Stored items

━━━━━━━━━━━━━━━━━━━━

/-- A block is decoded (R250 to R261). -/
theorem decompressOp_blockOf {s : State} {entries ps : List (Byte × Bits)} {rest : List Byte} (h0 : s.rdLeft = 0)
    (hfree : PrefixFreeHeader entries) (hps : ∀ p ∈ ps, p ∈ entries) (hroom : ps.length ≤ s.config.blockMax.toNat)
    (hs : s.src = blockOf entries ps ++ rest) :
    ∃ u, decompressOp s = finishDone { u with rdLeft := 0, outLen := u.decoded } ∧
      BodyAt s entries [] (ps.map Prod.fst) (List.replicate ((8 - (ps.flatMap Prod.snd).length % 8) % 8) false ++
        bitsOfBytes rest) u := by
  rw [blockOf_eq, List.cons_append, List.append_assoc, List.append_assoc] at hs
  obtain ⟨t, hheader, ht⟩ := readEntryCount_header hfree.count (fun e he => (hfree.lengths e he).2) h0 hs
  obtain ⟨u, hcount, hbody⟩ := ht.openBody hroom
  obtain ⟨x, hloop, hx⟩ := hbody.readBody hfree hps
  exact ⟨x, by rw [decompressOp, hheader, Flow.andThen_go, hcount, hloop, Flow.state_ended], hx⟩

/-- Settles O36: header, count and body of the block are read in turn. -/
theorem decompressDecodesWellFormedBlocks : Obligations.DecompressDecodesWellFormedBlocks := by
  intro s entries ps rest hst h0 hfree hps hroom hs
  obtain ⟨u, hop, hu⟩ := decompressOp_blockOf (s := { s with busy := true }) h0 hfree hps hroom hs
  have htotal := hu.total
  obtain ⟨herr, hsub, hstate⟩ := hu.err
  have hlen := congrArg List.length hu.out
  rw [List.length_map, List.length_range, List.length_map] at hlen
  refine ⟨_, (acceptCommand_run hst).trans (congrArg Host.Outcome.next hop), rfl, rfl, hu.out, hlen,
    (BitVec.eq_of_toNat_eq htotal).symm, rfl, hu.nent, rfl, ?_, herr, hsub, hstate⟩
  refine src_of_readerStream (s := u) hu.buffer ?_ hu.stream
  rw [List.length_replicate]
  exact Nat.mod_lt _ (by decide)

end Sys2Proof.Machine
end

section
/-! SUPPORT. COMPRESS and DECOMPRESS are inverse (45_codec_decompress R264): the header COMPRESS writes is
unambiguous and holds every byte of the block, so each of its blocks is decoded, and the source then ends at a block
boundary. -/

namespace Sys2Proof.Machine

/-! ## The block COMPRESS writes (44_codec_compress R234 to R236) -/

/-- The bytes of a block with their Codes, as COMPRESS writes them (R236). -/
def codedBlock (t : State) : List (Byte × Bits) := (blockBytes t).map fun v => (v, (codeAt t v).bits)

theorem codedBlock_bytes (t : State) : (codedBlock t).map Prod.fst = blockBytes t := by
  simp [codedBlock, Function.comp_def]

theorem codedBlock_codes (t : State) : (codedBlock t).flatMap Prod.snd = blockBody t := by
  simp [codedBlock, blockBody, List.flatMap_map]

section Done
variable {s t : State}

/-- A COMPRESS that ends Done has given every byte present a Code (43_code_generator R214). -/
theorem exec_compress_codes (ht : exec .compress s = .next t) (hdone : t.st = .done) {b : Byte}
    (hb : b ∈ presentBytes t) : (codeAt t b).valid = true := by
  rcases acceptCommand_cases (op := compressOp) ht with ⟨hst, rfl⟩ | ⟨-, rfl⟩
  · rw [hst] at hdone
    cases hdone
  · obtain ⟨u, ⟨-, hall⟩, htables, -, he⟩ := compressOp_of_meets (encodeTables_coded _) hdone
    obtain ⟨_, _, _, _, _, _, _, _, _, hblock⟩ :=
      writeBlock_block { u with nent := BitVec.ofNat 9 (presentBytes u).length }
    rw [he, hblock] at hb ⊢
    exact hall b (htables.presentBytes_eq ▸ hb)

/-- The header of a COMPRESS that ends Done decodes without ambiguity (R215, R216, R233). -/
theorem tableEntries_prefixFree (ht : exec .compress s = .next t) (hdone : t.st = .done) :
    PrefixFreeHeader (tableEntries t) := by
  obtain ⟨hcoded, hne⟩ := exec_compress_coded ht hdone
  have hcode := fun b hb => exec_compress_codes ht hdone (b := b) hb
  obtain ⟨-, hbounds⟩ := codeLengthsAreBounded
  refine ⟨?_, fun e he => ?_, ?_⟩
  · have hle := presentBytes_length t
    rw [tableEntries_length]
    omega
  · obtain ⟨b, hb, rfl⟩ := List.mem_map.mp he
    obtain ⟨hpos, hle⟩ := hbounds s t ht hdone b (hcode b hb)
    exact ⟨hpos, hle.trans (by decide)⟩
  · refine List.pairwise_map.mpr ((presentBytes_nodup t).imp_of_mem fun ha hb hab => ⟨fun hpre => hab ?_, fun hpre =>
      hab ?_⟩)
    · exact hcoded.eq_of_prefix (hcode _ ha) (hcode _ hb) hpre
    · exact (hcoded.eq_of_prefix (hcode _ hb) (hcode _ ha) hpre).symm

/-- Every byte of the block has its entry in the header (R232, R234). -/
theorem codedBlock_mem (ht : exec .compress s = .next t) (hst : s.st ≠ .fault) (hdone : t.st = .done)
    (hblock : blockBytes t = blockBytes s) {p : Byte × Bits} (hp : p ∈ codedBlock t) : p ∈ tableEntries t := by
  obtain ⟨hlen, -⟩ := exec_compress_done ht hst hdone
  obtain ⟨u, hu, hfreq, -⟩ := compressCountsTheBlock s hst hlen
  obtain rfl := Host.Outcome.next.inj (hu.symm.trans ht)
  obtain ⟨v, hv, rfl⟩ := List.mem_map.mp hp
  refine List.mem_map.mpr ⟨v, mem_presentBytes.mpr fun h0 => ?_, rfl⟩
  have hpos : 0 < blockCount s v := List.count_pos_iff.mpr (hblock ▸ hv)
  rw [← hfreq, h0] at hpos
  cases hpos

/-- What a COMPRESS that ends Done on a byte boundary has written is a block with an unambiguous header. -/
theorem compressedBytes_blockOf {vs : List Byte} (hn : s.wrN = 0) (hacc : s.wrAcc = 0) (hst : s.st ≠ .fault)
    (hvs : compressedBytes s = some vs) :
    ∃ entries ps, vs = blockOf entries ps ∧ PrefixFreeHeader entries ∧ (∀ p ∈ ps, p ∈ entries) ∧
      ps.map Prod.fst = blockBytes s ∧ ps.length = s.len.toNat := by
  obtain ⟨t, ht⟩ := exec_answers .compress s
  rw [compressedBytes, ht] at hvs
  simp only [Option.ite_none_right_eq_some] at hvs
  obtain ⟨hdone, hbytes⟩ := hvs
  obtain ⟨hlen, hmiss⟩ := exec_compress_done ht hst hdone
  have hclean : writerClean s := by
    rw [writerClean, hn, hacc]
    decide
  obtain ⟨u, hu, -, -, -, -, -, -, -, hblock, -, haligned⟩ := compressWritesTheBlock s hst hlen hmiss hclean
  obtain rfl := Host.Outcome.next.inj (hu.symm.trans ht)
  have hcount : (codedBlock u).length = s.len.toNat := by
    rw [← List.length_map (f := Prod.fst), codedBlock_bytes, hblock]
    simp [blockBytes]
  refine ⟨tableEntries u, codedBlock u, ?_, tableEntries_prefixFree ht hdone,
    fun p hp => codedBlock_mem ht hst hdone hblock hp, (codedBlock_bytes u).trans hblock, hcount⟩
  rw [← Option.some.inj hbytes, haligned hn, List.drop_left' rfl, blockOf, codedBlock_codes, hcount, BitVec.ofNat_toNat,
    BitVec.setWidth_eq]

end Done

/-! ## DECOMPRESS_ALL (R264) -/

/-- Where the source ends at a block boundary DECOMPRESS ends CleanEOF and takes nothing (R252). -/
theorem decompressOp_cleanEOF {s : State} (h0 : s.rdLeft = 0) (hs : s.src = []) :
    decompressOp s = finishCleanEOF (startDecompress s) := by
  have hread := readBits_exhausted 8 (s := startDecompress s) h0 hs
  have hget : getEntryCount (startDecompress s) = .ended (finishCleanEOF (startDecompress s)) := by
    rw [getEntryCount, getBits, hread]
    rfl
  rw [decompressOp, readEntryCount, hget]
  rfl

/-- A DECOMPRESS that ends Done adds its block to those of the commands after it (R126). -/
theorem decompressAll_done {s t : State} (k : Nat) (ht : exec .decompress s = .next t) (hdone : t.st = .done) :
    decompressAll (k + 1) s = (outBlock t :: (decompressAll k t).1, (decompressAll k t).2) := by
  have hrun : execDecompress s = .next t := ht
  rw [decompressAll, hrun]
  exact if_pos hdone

━━━━━━━━━━━━━━━━━━━━

### TASK DIRECTIONS
Output the lines above between the one holding "simp [codedBlock, blockBody, List.flatMap_map]" and the one holding "rcases acceptCommand_cases (op", inclusive, with nothing before or after them.

### RESULT OF THE EXERCISE
  simp [codedBlock, blockBody, List.flatMap_map]

section Done
variable {s t : State}

/-- A COMPRESS that ends Done has given every byte present a Code (43_code_generator R214). -/
theorem exec_compress_codes (ht : exec .compress s = .next t) (hdone : t.st = .done) {b : Byte}
    (hb : b ∈ presentBytes t) : (codeAt t b).valid = true := by
  rcases acceptCommand_cases (op := compressOp) ht with ⟨hst, rfl⟩ | ⟨-, rfl⟩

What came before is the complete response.